• [AVAILABLE RECORDS]:

-- ==== Sys2Proof/Laws/Reach.lean ====
section
/-! SUPPORT. How far each function reaches: the areas of the state that it leaves alone, function by function. -/

namespace Sys2Proof.Machine

set_option Elab.async false

/-- The state with every area that `m` names wiped: two states with the same cut agree on every other area. -/
def State.cut (m : Area → Bool) (s : State) : State where
  part := if m .part then .ba else s.part
  regs := if m .regs then [] else s.regs
  rst := if m .rst then .init else s.rst
  pwr := if m .pwr then .init else s.pwr
  hst := if m .hst then .init else s.hst
  stg := if m .stg then .init else s.stg
  tabs := if m .tabs then [] else s.tabs
  evt := if m .evt then .init else s.evt
  gen := if m .gen then .init else s.gen
  rdg := if m .rdg then .init else s.rdg
  fst := if m .fst then .init else s.fst
  links := if m .links then [] else s.links
  thm := if m .thm then .init else s.thm
  drv := if m .drv then [] else s.drv
  pipe := if m .pipe then .init else s.pipe
  cal := if m .cal then .init else s.cal
  pnl := if m .pnl then .init else s.pnl
  hrt := if m .hrt then .init else s.hrt
  bnk := if m .bnk then .init else s.bnk
  win := if m .win then .init else s.win
  mag := if m .mag then .init else s.mag
  thc := if m .thc then .init else s.thc
  tmk := { (if m .tmk then .init else s.tmk) with
    relays := if m .relay then [] else s.tmk.relays
    relayResp := if m .relay then none else s.tmk.relayResp }
  jtag := if m .jtag then .init else s.jtag
  fmask := if m .fmask then 0 else s.fmask
  aon := if m .aon then 0 else s.aon
  freeN := if m .freeN then 0 else s.freeN
  fsEpoch := if m .fsEpoch then 0 else s.fsEpoch
  out := if m .out then [] else s.out
  pending := if m .pending then [] else s.pending

/-- The cut of the state that a command answers. -/
def outCut (m : Area → Bool) : Res → Option State
  | .next t => some (t.cut m)
  | _ => none

theorem outCut_next (m : Area → Bool) (t : State) : outCut m (.next t) = some (t.cut m) := rfl

theorem foldl_cut {α : Type} {m : Area → Bool} (g : State → α → State) (s : State) (l : List α)
    (h : ∀ s x, (g s x).cut m = s.cut m) : (l.foldl g s).cut m = s.cut m := by
  induction l generalizing s with
  | nil => rfl
  | cons x t ih => exact (ih (g s x)).trans (h s x)

theorem foldl_part_cut {α β : Type} {m : Area → Bool} (pr : β → State) (g : β → α → β) (b : β) (l : List α)
    (h : ∀ b x, (pr (g b x)).cut m = (pr b).cut m) : (pr (l.foldl g b)).cut m = (pr b).cut m := by
  induction l generalizing b with
  | nil => rfl
  | cons x t ih => exact (ih (g b x)).trans (h b x)

theorem cut_part {m : Area → Bool} (s : State) (x) (h : m .part = true) : ({ s with part := x } : State).cut m = s.cut m := by
  simp only [State.cut, h, if_true]

theorem cut_regs {m : Area → Bool} (s : State) (x) (h : m .regs = true) : ({ s with regs := x } : State).cut m = s.cut m := by
  simp only [State.cut, h, if_true]

theorem cut_rst {m : Area → Bool} (s : State) (x) (h : m .rst = true) : ({ s with rst := x } : State).cut m = s.cut m := by
  simp only [State.cut, h, if_true]

theorem cut_pwr {m : Area → Bool} (s : State) (x) (h : m .pwr = true) : ({ s with pwr := x } : State).cut m = s.cut m := by
  simp only [State.cut, h, if_true]

theorem cut_hst {m : Area → Bool} (s : State) (x) (h : m .hst = true) : ({ s with hst := x } : State).cut m = s.cut m := by
  simp only [State.cut, h, if_true]

theorem cut_stg {m : Area → Bool} (s : State) (x) (h : m .stg = true) : ({ s with stg := x } : State).cut m = s.cut m := by
  simp only [State.cut, h, if_true]

theorem cut_tabs {m : Area → Bool} (s : State) (x) (h : m .tabs = true) : ({ s with tabs := x } : State).cut m = s.cut m := by
  simp only [State.cut, h, if_true]

theorem cut_evt {m : Area → Bool} (s : State) (x) (h : m .evt = true) : ({ s with evt := x } : State).cut m = s.cut m := by
  simp only [State.cut, h, if_true]

theorem cut_gen {m : Area → Bool} (s : State) (x) (h : m .gen = true) : ({ s with gen := x } : State).cut m = s.cut m := by
  simp only [State.cut, h, if_true]

theorem cut_rdg {m : Area → Bool} (s : State) (x) (h : m .rdg = true) : ({ s with rdg := x } : State).cut m = s.cut m := by
  simp only [State.cut, h, if_true]

theorem cut_fst {m : Area → Bool} (s : State) (x) (h : m .fst = true) : ({ s with fst := x } : State).cut m = s.cut m := by
  simp only [State.cut, h, if_true]

theorem cut_links {m : Area → Bool} (s : State) (x) (h : m .links = true) : ({ s with links := x } : State).cut m = s.cut m := by
  simp only [State.cut, h, if_true]

theorem cut_thm {m : Area → Bool} (s : State) (x) (h : m .thm = true) : ({ s with thm := x } : State).cut m = s.cut m := by
  simp only [State.cut, h, if_true]

theorem cut_drv {m : Area → Bool} (s : State) (x) (h : m .drv = true) : ({ s with drv := x } : State).cut m = s.cut m := by
  simp only [State.cut, h, if_true]

theorem cut_pipe {m : Area → Bool} (s : State) (x) (h : m .pipe = true) : ({ s with pipe := x } : State).cut m = s.cut m := by
  simp only [State.cut, h, if_true]

theorem cut_cal {m : Area → Bool} (s : State) (x) (h : m .cal = true) : ({ s with cal := x } : State).cut m = s.cut m := by
  simp only [State.cut, h, if_true]

theorem cut_pnl {m : Area → Bool} (s : State) (x) (h : m .pnl = true) : ({ s with pnl := x } : State).cut m = s.cut m := by
  simp only [State.cut, h, if_true]

theorem cut_hrt {m : Area → Bool} (s : State) (x) (h : m .hrt = true) : ({ s with hrt := x } : State).cut m = s.cut m := by
  simp only [State.cut, h, if_true]

theorem cut_bnk {m : Area → Bool} (s : State) (x) (h : m .bnk = true) : ({ s with bnk := x } : State).cut m = s.cut m := by
  simp only [State.cut, h, if_true]

theorem cut_win {m : Area → Bool} (s : State) (x) (h : m .win = true) : ({ s with win := x } : State).cut m = s.cut m := by
  simp only [State.cut, h, if_true]

theorem cut_mag {m : Area → Bool} (s : State) (x) (h : m .mag = true) : ({ s with mag := x } : State).cut m = s.cut m := by
  simp only [State.cut, h, if_true]

theorem cut_thc {m : Area → Bool} (s : State) (x) (h : m .thc = true) : ({ s with thc := x } : State).cut m = s.cut m := by
  simp only [State.cut, h, if_true]

theorem cut_jtag {m : Area → Bool} (s : State) (x) (h : m .jtag = true) : ({ s with jtag := x } : State).cut m = s.cut m := by
  simp only [State.cut, h, if_true]

theorem cut_fmask {m : Area → Bool} (s : State) (x) (h : m .fmask = true) : ({ s with fmask := x } : State).cut m = s.cut m := by
  simp only [State.cut, h, if_true]

theorem cut_aon {m : Area → Bool} (s : State) (x) (h : m .aon = true) : ({ s with aon := x } : State).cut m = s.cut m := by
  simp only [State.cut, h, if_true]

theorem cut_freeN {m : Area → Bool} (s : State) (x) (h : m .freeN = true) : ({ s with freeN := x } : State).cut m = s.cut m := by
  simp only [State.cut, h, if_true]

theorem cut_fsEpoch {m : Area → Bool} (s : State) (x) (h : m .fsEpoch = true) : ({ s with fsEpoch := x } : State).cut m = s.cut m := by
  simp only [State.cut, h, if_true]

theorem cut_out {m : Area → Bool} (s : State) (x) (h : m .out = true) : ({ s with out := x } : State).cut m = s.cut m := by
  simp only [State.cut, h, if_true]

theorem cut_pending {m : Area → Bool} (s : State) (x) (h : m .pending = true) : ({ s with pending := x } : State).cut m = s.cut m := by
  simp only [State.cut, h, if_true]

theorem State.setReg_cut {m : Area → Bool} (s : State) (off : ℕ) (v : Word) (m_regs : m .regs := by assumption) :
    (State.setReg s off v).cut m = s.cut m := by
  unfold State.setReg
  simp only [↓cut_regs, ↓apply_ite (State.cut m), ite_self, m_regs]

theorem State.setF_cut {m : Area → Bool} (s : State) (off : ℕ) (f : Fld) (n : ℕ) (m_regs : m .regs := by assumption) :
    (State.setF s off f n).cut m = s.cut m := by
  unfold State.setF
  simp only [↓State.setReg_cut, ↓apply_ite (State.cut m), ite_self, m_regs]

theorem State.bump_cut {m : Area → Bool} (s : State) (off : ℕ) (n : ℕ) (m_regs : m .regs := by assumption) :
    (State.bump s off n).cut m = s.cut m := by
  unfold State.bump
  simp only [↓State.setReg_cut, ↓apply_ite (State.cut m), ite_self, m_regs]

theorem State.bumpF_cut {m : Area → Bool} (s : State) (off : ℕ) (f : Fld) (m_regs : m .regs := by assumption) :
    (State.bumpF s off f).cut m = s.cut m := by
  unfold State.bumpF
  simp only [↓State.setF_cut, ↓apply_ite (State.cut m), ite_self, m_regs]

theorem State.clearCounters_cut {m : Area → Bool} (s : State) (base : ℕ) (bits : ℕ) (k : ℕ) (m_regs : m .regs := by assumption) :
    (State.clearCounters s base bits k).cut m = s.cut m := by
  unfold State.clearCounters
  repeat' (first | (with_reducible refine (foldl_cut _ _ _ fun s x => ?_).trans ?_) | split | simp only [↓State.setReg_cut, m_regs])

theorem State.restartRegs_cut {m : Area → Bool} (s : State) (keep : ℕ → Bool) (m_regs : m .regs := by assumption) :
    (State.restartRegs s keep).cut m = s.cut m := by
  unfold State.restartRegs
  simp only [↓cut_regs, ↓apply_ite (State.cut m), ite_self, m_regs]

theorem State.emit_cut {m : Area → Bool} (s : State) (o : Out) (m_out : m .out := by assumption) :
    (State.emit s o).cut m = s.cut m := by
  unfold State.emit
  simp only [↓cut_out, ↓apply_ite (State.cut m), ite_self, m_out]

• [PROBLEM STATEMENT]: Retype only the stretch of lines above starting at the one with "fst := if m .fst then .init else s.fst" and stopping at the one with "bnk := if m .bnk then .init else s.bnk", exactly as written, with both kept.

• [EXERCISE ANSWER]:
  fst := if m .fst then .init else s.fst
  links := if m .links then [] else s.links
  thm := if m .thm then .init else s.thm
  drv := if m .drv then [] else s.drv
  pipe := if m .pipe then .init else s.pipe
  cal := if m .cal then .init else s.cal
  pnl := if m .pnl then .init else s.pnl
  hrt := if m .hrt then .init else s.hrt
  bnk := if m .bnk then .init else s.bnk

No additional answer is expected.